2018-07-19 Thread cjolif
Github user cjolif commented on the issue:

https://github.com/apache/flink/pull/6043
  
@tzulitai I'm unfortunately totally buried under work at the moment so I 
don't feel like I will have time in such a short deadline :( Sorry about that. 
If for some reason more delays is added please let me know again and I will see 
what I can do? Otherwise I should have time to do a quick review of whatever 
someone else would be doing.


---


[GitHub] flink issue #6043: [FLINK-7386] evolve RequestIndexer API to make it working...

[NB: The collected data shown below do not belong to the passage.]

-- ==== Sys2Proof/Laws/Bytes.lean ====
section
/-! SUPPORT. Little-endian numbers and the CRC. -/
namespace Sys2Proof.Laws
open Sys2Proof Sys2Proof.Machine

@[simp] theorem length_leBytes (n v : Nat) : (leBytes n v).length = n := by
  induction n generalizing v with
  | zero => rfl
  | succ n ih => simp [leBytes, ih]

theorem leNat_leBytes (n v : Nat) : leNat (leBytes n v) = v % 256 ^ n := by
  induction n generalizing v with
  | zero => simp [leBytes, leNat, Nat.mod_one]
  | succ n ih =>
    rw [leBytes, leNat, ih, BitVec.toNat_ofNat, show 256 ^ (n + 1) = 256 * 256 ^ n from Nat.pow_succ']
    exact Nat.mod_mul.symm

theorem crcBit_lt (n c : Nat) (h : c < 2 ^ 32) : crcBit n c < 2 ^ 32 := by
  induction n generalizing c with
  | zero => exact h
  | succ n ih =>
    have h2 : c / 2 < 2 ^ 32 := Nat.lt_of_le_of_lt (Nat.div_le_self _ _) h
    rw [crcBit]
    split
    · exact ih _ (Nat.xor_lt_two_pow h2 (by decide))
    · exact ih _ h2

theorem crc32_lt (l : List Byte) : crc32 l < 2 ^ 32 := by
  have h : ∀ c, c < 2 ^ 32 → l.foldl crcStep c < 2 ^ 32 := by
    induction l with
    | nil => exact fun c h => h
    | cons b l ih =>
      exact fun c h => ih _ (crcBit_lt 8 _ (Nat.xor_lt_two_pow h (Nat.lt_of_lt_of_le b.isLt (by decide))))
  exact Nat.xor_lt_two_pow (h _ (by decide)) (by decide)

end Sys2Proof.Laws
end

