theorem State_deckTouch_kept {s : State} {d : Nat} {line : Nat} : Kept s (@State.deckTouch s d line) := by
  unfold State.deckTouch
  try dsimp only
  split
  dsimp only [Kept_mk]
  refine Keeps.of ?_ ?_
  exact Kept.refl
  first | exact Nat.le_refl _ | exact Nat.le_max_left _ _
  exact Kept.refl

theorem State_deckEvict_kept {s : State} {l : DeckLine} : Kept s (@State.deckEvict s l) := by
  unfold State.deckEvict
  try dsimp only
  refine Kept.ite ?_ ?_
  refine Kept.trans ?_ State_count_kept
  refine Kept.trans ?_ State_deckDrop_kept
  exact Kept.refl
  refine Kept.trans ?_ State_deckDrop_kept
  exact Kept.refl

theorem State_deckCap_kept {s : State} {d : Nat} {p : Nat} {set : Nat} : Kept s (@State.deckCap s d p set) := by
  unfold State.deckCap
  try dsimp only
  refine Kept.ite ?_ ?_
  split
  refine Kept.trans ?_ State_deckSetLine_kept
  exact Kept.refl
  exact Kept.refl
  exact Kept.refl

theorem State_deckAlloc_kept {s : State} {d : Nat} {p : Nat} {line : Nat} {keep : Bool} : KeptO s (@State.deckAlloc s d p line keep) := by
  unfold State.deckAlloc
  try dsimp only
  split
  refine KeptO.some_ ?_
  refine Kept.ite ?_ ?_
  refine Kept.trans ?_ State_deckCap_kept
  dsimp only [Kept_mk]
  refine Keeps.of ?_ ?_
  exact Kept.refl
  first | exact Nat.le_refl _ | exact Nat.le_max_left _ _
  dsimp only [Kept_mk]
  refine Keeps.of ?_ ?_
  exact Kept.refl
  first | exact Nat.le_refl _ | exact Nat.le_max_left _ _
  refine KeptO.ite ?_ ?_
  exact KeptO.none_
  split
  refine KeptO.some_ ?_
  refine Kept.ite ?_ ?_
  refine Kept.trans ?_ State_deckCap_kept
  dsimp only [Kept_mk]
  refine Keeps.of ?_ ?_
  refine Kept.trans ?_ State_deckEvict_kept
  exact Kept.refl
  first | exact Nat.le_refl _ | exact Nat.le_max_left _ _
  dsimp only [Kept_mk]
  refine Keeps.of ?_ ?_
  refine Kept.trans ?_ State_deckEvict_kept
  exact Kept.refl
  first | exact Nat.le_refl _ | exact Nat.le_max_left _ _
  refine KeptO.ite ?_ ?_
  split
  refine KeptO.some_ ?_
  refine Kept.ite ?_ ?_
  refine Kept.trans ?_ State_deckCap_kept
  dsimp only [Kept_mk]
  refine Keeps.of ?_ ?_
  refine Kept.trans ?_ State_count_kept
  refine Kept.trans ?_ State_deckEvict_kept
  exact Kept.refl
  first | exact Nat.le_refl _ | exact Nat.le_max_left _ _
  dsimp only [Kept_mk]
  refine Keeps.of ?_ ?_
  refine Kept.trans ?_ State_count_kept
  refine Kept.trans ?_ State_deckEvict_kept
  exact Kept.refl
  first | exact Nat.le_refl _ | exact Nat.le_max_left _ _
  exact KeptO.none_
  exact KeptO.none_

theorem State_deckDirty_kept {s : State} {d : Nat} {line : Nat} : Kept s (@State.deckDirty s d line) := by
  unfold State.deckDirty
  try dsimp only
  split
  refine Kept.ite ?_ ?_
  exact Kept.refl
  refine Kept.trans ?_ State_deckSetLine_kept
  exact Kept.refl
  exact Kept.refl

theorem State_deckRestore_kept {s : State} {l : DeckLine} : Kept s (s.deckRestore l) := by
  unfold State.deckRestore
  refine Kept.foldl (Kept.foldl Kept.refl fun x e => ?_) fun x e => State_markGranule_kept
  split
  · exact ⟨rfl, Memory_write_wf, Nat.le_refl _, id, id⟩
  · exact ⟨rfl, mdel_wf, Nat.le_refl _, id, id⟩

theorem State_deckRead_kept {s : State} {d : Nat} {p : Nat} {line : Nat} {hint : Nat} : Kept s (@State.deckRead s d p line hint) := by
  unfold State.deckRead
  try dsimp only
  split
  split
  refine Kept.trans ?_ State_deckTouch_kept
  refine Kept.trans ?_ State_count_kept
  exact Kept.refl
  refine Kept.trans ?_ State_count_kept
  exact Kept.refl
  refine Kept.trans ?_ State_deckCap_kept
  refine Kept.trans ?_ State_deckTouch_kept
  refine Kept.trans ?_ State_deckSetLine_kept
  refine Kept.trans ?_ State_count_kept
  exact Kept.refl
  refine Kept.ite ?_ ?_
  refine Kept.trans ?_ State_count_kept
  refine Kept.trans ?_ State_deckRestore_kept
  refine Kept.trans ?_ State_deckDrop_kept
  refine Kept.trans ?_ State_count_kept
  exact Kept.refl
  refine Kept.trans ?_ State_deckDrop_kept
  refine Kept.trans ?_ State_count_kept
  exact Kept.refl
  split
  refine KeptO.getD ?_ ?_
  refine KeptO.trans ?_ State_deckAlloc_kept
  refine Kept.trans ?_ State_count_kept
  exact Kept.refl
  refine Kept.trans ?_ State_count_kept
  exact Kept.refl
  refine KeptO.getD ?_ ?_
  refine KeptO.trans ?_ State_deckAlloc_kept
  refine Kept.trans ?_ State_count_kept
  exact Kept.refl
  refine Kept.trans ?_ State_count_kept
  exact Kept.refl
  refine Kept.trans ?_ State_count_kept
  exact Kept.refl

2018-07-19 Thread tzulitai
Github user tzulitai commented on the issue:

https://github.com/apache/flink/pull/6043
  
@cjolif Ideally we have ES 6.x connector merged by the beginning of next 
week. Let me know if this is possible for you. I'll proceed to merge this PR 
first.


---


[GitHub] flink issue #6043: [FLINK-7386] evolve RequestIndexer API to make it working...

2018-07-19 Thread tzulitai
Github user tzulitai commented on the issue:

https://github.com/apache/flink/pull/6043
  
@cjolif do you think you would be able to quickly open a PR for the REST 
6.x connector that includes the new changes you mentioned, based on this one?


---


[GitHub] flink issue #6043: [FLINK-7386] evolve RequestIndexer API to make it working...

2018-07-18 Thread cjolif
Github user cjolif commented on the issue:

https://github.com/apache/flink/pull/6043
  
@tzulitai 

Happy to see progress is made on this!

> After merging this, I'll also try cherry-picking your 6.x REST-based ES 
connector on top. If that works well, will also merge that.

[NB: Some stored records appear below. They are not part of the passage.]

theorem State_arrayLine_kept {s : State} {c : Nat} {r : Run} {errs : List ArrayFault} : Kept s (@State.arrayLine s c r errs) := by
  unfold State.arrayLine
  try dsimp only
  refine Kept.ite ?_ ?_
  refine Kept.trans ?_ State_idle_kept
  exact Kept.refl
  split
  refine Kept.trans ?_ State_idle_kept
  exact Kept.refl
  split
  refine Kept.trans ?_ State_idle_kept
  exact Kept.refl
  refine Kept.ite ?_ ?_
  refine Kept.trans ?_ State_passEnd_kept
  refine Kept.ite1 ?_ ?_
  refine KeptP.trans ?_ State_rowLeaves_kept
  refine Kept.ite ?_ ?_
  refine Kept.trans ?_ State_busy_kept
  refine KeptOP.of (by assumption) ?_
  refine KeptOP.ite ?_ ?_
  refine KeptOP.trans ?_ State_ringRead_kept
  refine Kept.trans ?_ (KeptOP.of (by assumption) State_ringRead_kept)
  exact Kept.refl
  refine KeptOP.some_ ?_
  refine Kept.trans ?_ (KeptOP.of (by assumption) State_ringRead_kept)
  exact Kept.refl
  refine KeptOP.of (by assumption) ?_
  refine KeptOP.ite ?_ ?_
  refine KeptOP.trans ?_ State_ringRead_kept
  refine Kept.trans ?_ (KeptOP.of (by assumption) State_ringRead_kept)
  exact Kept.refl
  refine KeptOP.some_ ?_
  refine Kept.trans ?_ (KeptOP.of (by assumption) State_ringRead_kept)
  exact Kept.refl
  refine KeptP.ite ?_ ?_
  refine KeptP.trans ?_ State_rowLeaves_kept
  refine Kept.ite ?_ ?_
  refine Kept.trans ?_ State_busy_kept
  refine KeptOP.of (by assumption) ?_
  refine KeptOP.ite ?_ ?_
  refine KeptOP.trans ?_ State_ringRead_kept
  refine Kept.trans ?_ (KeptOP.of (by assumption) State_ringRead_kept)
  exact Kept.refl
  refine KeptOP.some_ ?_
  refine Kept.trans ?_ (KeptOP.of (by assumption) State_ringRead_kept)
  exact Kept.refl
  refine KeptOP.of (by assumption) ?_
  refine KeptOP.ite ?_ ?_
  refine KeptOP.trans ?_ State_ringRead_kept
  refine Kept.trans ?_ (KeptOP.of (by assumption) State_ringRead_kept)
  exact Kept.refl
  refine KeptOP.some_ ?_
  refine Kept.trans ?_ (KeptOP.of (by assumption) State_ringRead_kept)
  exact Kept.refl
  refine KeptP.mk_ ?_
  refine Kept.ite ?_ ?_
  refine Kept.trans ?_ State_busy_kept
  refine KeptOP.of (by assumption) ?_
  refine KeptOP.ite ?_ ?_
  refine KeptOP.trans ?_ State_ringRead_kept
  refine Kept.trans ?_ (KeptOP.of (by assumption) State_ringRead_kept)
  exact Kept.refl
  refine KeptOP.some_ ?_
  refine Kept.trans ?_ (KeptOP.of (by assumption) State_ringRead_kept)
  exact Kept.refl
  refine KeptOP.of (by assumption) ?_
  refine KeptOP.ite ?_ ?_
  refine KeptOP.trans ?_ State_ringRead_kept
  refine Kept.trans ?_ (KeptOP.of (by assumption) State_ringRead_kept)
  exact Kept.refl
  refine KeptOP.some_ ?_
  refine Kept.trans ?_ (KeptOP.of (by assumption) State_ringRead_kept)
  exact Kept.refl
  refine Kept.ite ?_ ?_
  refine Kept.trans ?_ State_setCore_kept
  refine Kept.ite1 ?_ ?_
  refine KeptP.trans ?_ State_rowLeaves_kept
  refine Kept.ite ?_ ?_
  refine Kept.trans ?_ State_busy_kept
  refine KeptOP.of (by assumption) ?_
  refine KeptOP.ite ?_ ?_
  refine KeptOP.trans ?_ State_ringRead_kept
  refine Kept.trans ?_ (KeptOP.of (by assumption) State_ringRead_kept)
  exact Kept.refl
  refine KeptOP.some_ ?_
  refine Kept.trans ?_ (KeptOP.of (by assumption) State_ringRead_kept)
  exact Kept.refl
  refine KeptOP.of (by assumption) ?_
  refine KeptOP.ite ?_ ?_
  refine KeptOP.trans ?_ State_ringRead_kept
  refine Kept.trans ?_ (KeptOP.of (by assumption) State_ringRead_kept)
  exact Kept.refl
  refine KeptOP.some_ ?_
  refine Kept.trans ?_ (KeptOP.of (by assumption) State_ringRead_kept)
  exact Kept.refl
  refine KeptP.ite ?_ ?_
  refine KeptP.trans ?_ State_rowLeaves_kept
  refine Kept.ite ?_ ?_
  refine Kept.trans ?_ State_busy_kept
  refine KeptOP.of (by assumption) ?_
  refine KeptOP.ite ?_ ?_
  refine KeptOP.trans ?_ State_ringRead_kept
  refine Kept.trans ?_ (KeptOP.of (by assumption) State_ringRead_kept)
  exact Kept.refl
  refine KeptOP.some_ ?_
  refine Kept.trans ?_ (KeptOP.of (by assumption) State_ringRead_kept)
  exact Kept.refl
  refine KeptOP.of (by assumption) ?_
  refine KeptOP.ite ?_ ?_
  refine KeptOP.trans ?_ State_ringRead_kept
  refine Kept.trans ?_ (KeptOP.of (by assumption) State_ringRead_kept)
  exact Kept.refl
  refine KeptOP.some_ ?_
  refine Kept.trans ?_ (KeptOP.of (by assumption) State_ringRead_kept)
  exact Kept.refl
  refine KeptP.mk_ ?_
  refine Kept.ite ?_ ?_
  refine Kept.trans ?_ State_busy_kept
  refine KeptOP.of (by assumption) ?_
  refine KeptOP.ite ?_ ?_
  refine KeptOP.trans ?_ State_ringRead_kept
  refine Kept.trans ?_ (KeptOP.of (by assumption) State_ringRead_kept)
  exact Kept.refl
  refine KeptOP.some_ ?_
  refine Kept.trans ?_ (KeptOP.of (by assumption) State_ringRead_kept)
  exact Kept.refl
  refine KeptOP.of (by assumption) ?_
  refine KeptOP.ite ?_ ?_
  refine KeptOP.trans ?_ State_ringRead_kept
  refine Kept.trans ?_ (KeptOP.of (by assumption) State_ringRead_kept)
  exact Kept.refl
  refine KeptOP.some_ ?_
  refine Kept.trans ?_ (KeptOP.of (by assumption) State_ringRead_kept)
  exact Kept.refl
  refine Kept.trans ?_ State_setCore_kept
  refine Kept.ite1 ?_ ?_
  refine KeptP.trans ?_ State_rowLeaves_kept
  refine Kept.ite ?_ ?_
  refine Kept.trans ?_ State_busy_kept
  refine KeptOP.of (by assumption) ?_
  refine KeptOP.ite ?_ ?_
  refine KeptOP.trans ?_ State_ringRead_kept
  refine Kept.trans ?_ (KeptOP.of (by assumption) State_ringRead_kept)
  exact Kept.refl
  refine KeptOP.some_ ?_
  refine Kept.trans ?_ (KeptOP.of (by assumption) State_ringRead_kept)
  exact Kept.refl
  refine KeptOP.of (by assumption) ?_
  refine KeptOP.ite ?_ ?_
  refine KeptOP.trans ?_ State_ringRead_kept
  refine Kept.trans ?_ (KeptOP.of (by assumption) State_ringRead_kept)
  exact Kept.refl
  refine KeptOP.some_ ?_
  refine Kept.trans ?_ (KeptOP.of (by assumption) State_ringRead_kept)
  exact Kept.refl
  refine KeptP.ite ?_ ?_
  refine KeptP.trans ?_ State_rowLeaves_kept
  refine Kept.ite ?_ ?_
  refine Kept.trans ?_ State_busy_kept
  refine KeptOP.of (by assumption) ?_
  refine KeptOP.ite ?_ ?_
  refine KeptOP.trans ?_ State_ringRead_kept
  refine Kept.trans ?_ (KeptOP.of (by assumption) State_ringRead_kept)
  exact Kept.refl
  refine KeptOP.some_ ?_
  refine Kept.trans ?_ (KeptOP.of (by assumption) State_ringRead_kept)
  exact Kept.refl
  refine KeptOP.of (by assumption) ?_
  refine KeptOP.ite ?_ ?_
  refine KeptOP.trans ?_ State_ringRead_kept
  refine Kept.trans ?_ (KeptOP.of (by assumption) State_ringRead_kept)
  exact Kept.refl
  refine KeptOP.some_ ?_
  refine Kept.trans ?_ (KeptOP.of (by assumption) State_ringRead_kept)
  exact Kept.refl
  refine KeptP.mk_ ?_
  refine Kept.ite ?_ ?_
  refine Kept.trans ?_ State_busy_kept
  refine KeptOP.of (by assumption) ?_
  refine KeptOP.ite ?_ ?_
  refine KeptOP.trans ?_ State_ringRead_kept
  refine Kept.trans ?_ (KeptOP.of (by assumption) State_ringRead_kept)
  exact Kept.refl
  refine KeptOP.some_ ?_
  refine Kept.trans ?_ (KeptOP.of (by assumption) State_ringRead_kept)
  exact Kept.refl
  refine KeptOP.of (by assumption) ?_
  refine KeptOP.ite ?_ ?_
  refine KeptOP.trans ?_ State_ringRead_kept
  refine Kept.trans ?_ (KeptOP.of (by assumption) State_ringRead_kept)
  exact Kept.refl
  refine KeptOP.some_ ?_
  refine Kept.trans ?_ (KeptOP.of (by assumption) State_ringRead_kept)
  exact Kept.refl

theorem State_arrayClose_kept {s : State} {c : Nat} {r : Run} {errs : List ArrayFault} : Kept s (@State.arrayClose s c r errs) := by
  unfold State.arrayClose
  try dsimp only
  refine Kept.ite ?_ ?_
  refine Kept.trans ?_ State_setCore_kept
  refine Kept.trans ?_ (State_rowLeaves_kept).h
  refine Kept.ite ?_ ?_
  refine Kept.trans ?_ State_busy_kept
  exact Kept.refl
  exact Kept.refl
  refine Kept.ite ?_ ?_
  refine Kept.trans ?_ State_setCore_kept
  refine Kept.trans ?_ (State_rowLeaves_kept).h
  refine Kept.ite ?_ ?_
  refine Kept.trans ?_ State_busy_kept
  exact Kept.refl
  exact Kept.refl
  refine Kept.ite ?_ ?_
  refine Kept.trans ?_ State_setCore_kept
  refine Kept.trans ?_ (State_rowLeaves_kept).h
  refine Kept.ite ?_ ?_
  refine Kept.trans ?_ State_busy_kept
  exact Kept.refl
  exact Kept.refl
  refine Kept.trans ?_ State_setCore_kept
  refine Kept.trans ?_ (State_rowLeaves_kept).h
  refine Kept.ite ?_ ?_
  refine Kept.trans ?_ State_busy_kept
  exact Kept.refl
  exact Kept.refl

theorem execArrayLineRead_kept {core : CoreAddr} {errs : List ArrayFault} {s : State} : KeptN s (@execArrayLineRead core errs s) := by
  unfold execArrayLineRead
  try dsimp only
  refine KeptN.mk_ ?_
  refine Kept.ite ?_ ?_
  exact Kept.refl
  split
  exact Kept.refl
  refine Kept.ite ?_ ?_
  refine Kept.trans ?_ State_arrayClose_kept
  exact Kept.refl
  refine Kept.ite ?_ ?_
  refine Kept.trans ?_ State_arrayLine_kept
  exact Kept.refl
  refine Kept.trans ?_ State_arrayFirst_kept
  exact Kept.refl

theorem State_nanLatch_kept {s : State} {c : Nat} {t : Tile} {b : Bank} {row : Nat} {col : Nat} : Kept s (@State.nanLatch s c t b row col) := by
  unfold State.nanLatch
  try dsimp only
  refine Kept.trans ?_ State_latchBy_kept
  exact Kept.refl

theorem State_rowSupply_kept {s : State} {c : Nat} {t : Tile} {m : Nat} {n0 : Nat} {enc : List (Nat × Bool)} : Kept s (@State.rowSupply s c t m n0 enc) := by
  unfold State.rowSupply
  try dsimp only
  dsimp only [Kept_mk]
  refine Keeps.of ?_ ?_
  exact Kept.refl
  first | exact Nat.le_refl _ | exact Nat.le_max_left _ _

theorem execRowDrain_kept {core : CoreAddr} {s : State} : KeptN s (@execRowDrain core s) := by
  unfold execRowDrain
  try dsimp only
  refine KeptN.mk_ ?_
  refine Kept.ite ?_ ?_
  exact Kept.refl
  split
  exact Kept.refl
  refine Kept.ite ?_ ?_
  exact Kept.refl
  refine Kept.trans ?_ State_setCore_kept
  refine Kept.ite ?_ ?_
  refine Kept.trans ?_ State_rowSupply_kept
  refine Kept.ite ?_ ?_
  refine Kept.trans ?_ State_pokeP_kept
  refine Kept.ite ?_ ?_
  refine Kept.trans ?_ State_nanLatch_kept
  exact Kept.refl
  exact Kept.refl
  refine Kept.ite ?_ ?_
  refine Kept.trans ?_ State_nanLatch_kept
  exact Kept.refl
  exact Kept.refl
  refine Kept.ite ?_ ?_
  refine Kept.trans ?_ State_pokeP_kept
  refine Kept.ite ?_ ?_
  refine Kept.trans ?_ State_nanLatch_kept
  exact Kept.refl
  exact Kept.refl
  refine Kept.ite ?_ ?_
  refine Kept.trans ?_ State_nanLatch_kept
  exact Kept.refl
  exact Kept.refl

theorem State_tileEnd_kept {s : State} {c : Nat} {r : Run} : Kept s (@State.tileEnd s c r) := by
  unfold State.tileEnd
  try dsimp only
  refine Kept.ite ?_ ?_
  refine Kept.trans ?_ State_faultCtx_kept
  refine Kept.trans ?_ State_event_kept
  exact Kept.refl
  refine Kept.ite ?_ ?_
  refine Kept.trans ?_ State_cause_kept
  refine Kept.trans ?_ State_event_kept
  refine Kept.trans ?_ State_setCtx_kept
  exact Kept.refl
  exact Kept.refl

theorem execTileComplete_kept {core : Sys2Proof.CoreAddr} {s : State} : KeptN s (@execTileComplete core s) := by
  unfold execTileComplete
  try dsimp only
  refine KeptN.mk_ ?_
  refine Kept.ite ?_ ?_
  exact Kept.refl
  split
  exact Kept.refl
  refine Kept.ite ?_ ?_
  exact Kept.refl
  refine Kept.ite ?_ ?_
  refine Kept.trans ?_ State_setCore_kept
  exact Kept.refl
  refine Kept.trans ?_ State_tileEnd_kept
  refine Kept.trans ?_ State_signalDone_kept
  refine Kept.trans ?_ State_setCtx_kept
  refine Kept.trans ?_ State_setCore_kept
  exact Kept.refl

Note that since the initial ES PR (#5374 ) I made a couple of changes in 
our own copy of this. 

1. Elasticsearch REST API can have a context root in addition the to list 
of httpHosts, so I added the ability to have prefixPath, and calling:

```java
final RestClientBuilder builder = 
RestClient.builder(httpHosts.toArray(new HttpHost[httpHosts.size()]));

if (pathPrefix != null && !pathPrefix.isEmpty() && 
!pathPrefix.equals("/")) {
  builder.setPathPrefix(this.pathPrefix);
}
```

So that is set on the builder.

2. Elasticsearch REST can be protected by login/password so I added the 
ability to set username/password:

```java
  private CredentialsProvider getCredentialProvider() {
CredentialsProvider credentialsProvider = null;
if (userConfig.containsKey(CONFIG_KEY_ES_USERNAME) && 
userConfig.containsKey(CONFIG_KEY_ES_PASSWORD)) {
  credentialsProvider = new BasicCredentialsProvider();
  credentialsProvider.setCredentials(AuthScope.ANY,
  new 
UsernamePasswordCredentials(userConfig.get(CONFIG_KEY_ES_USERNAME), 
userConfig.get(CONFIG_KEY_ES_PASSWORD)));
}
return credentialsProvider;
  }
```
and 
then
```
builder.setHttpClientConfigCallback(httpClientBuilder ->
httpClientBuilder
.setDefaultCredentialsProvider(getCredentialProvider()))
```

More generally it should be easy for the user to change how the builder is 
configure to make sure people can customize this as they want (like configure 
SSL...).


---


[GitHub] flink issue #6043: [FLINK-7386] evolve RequestIndexer API to make it working...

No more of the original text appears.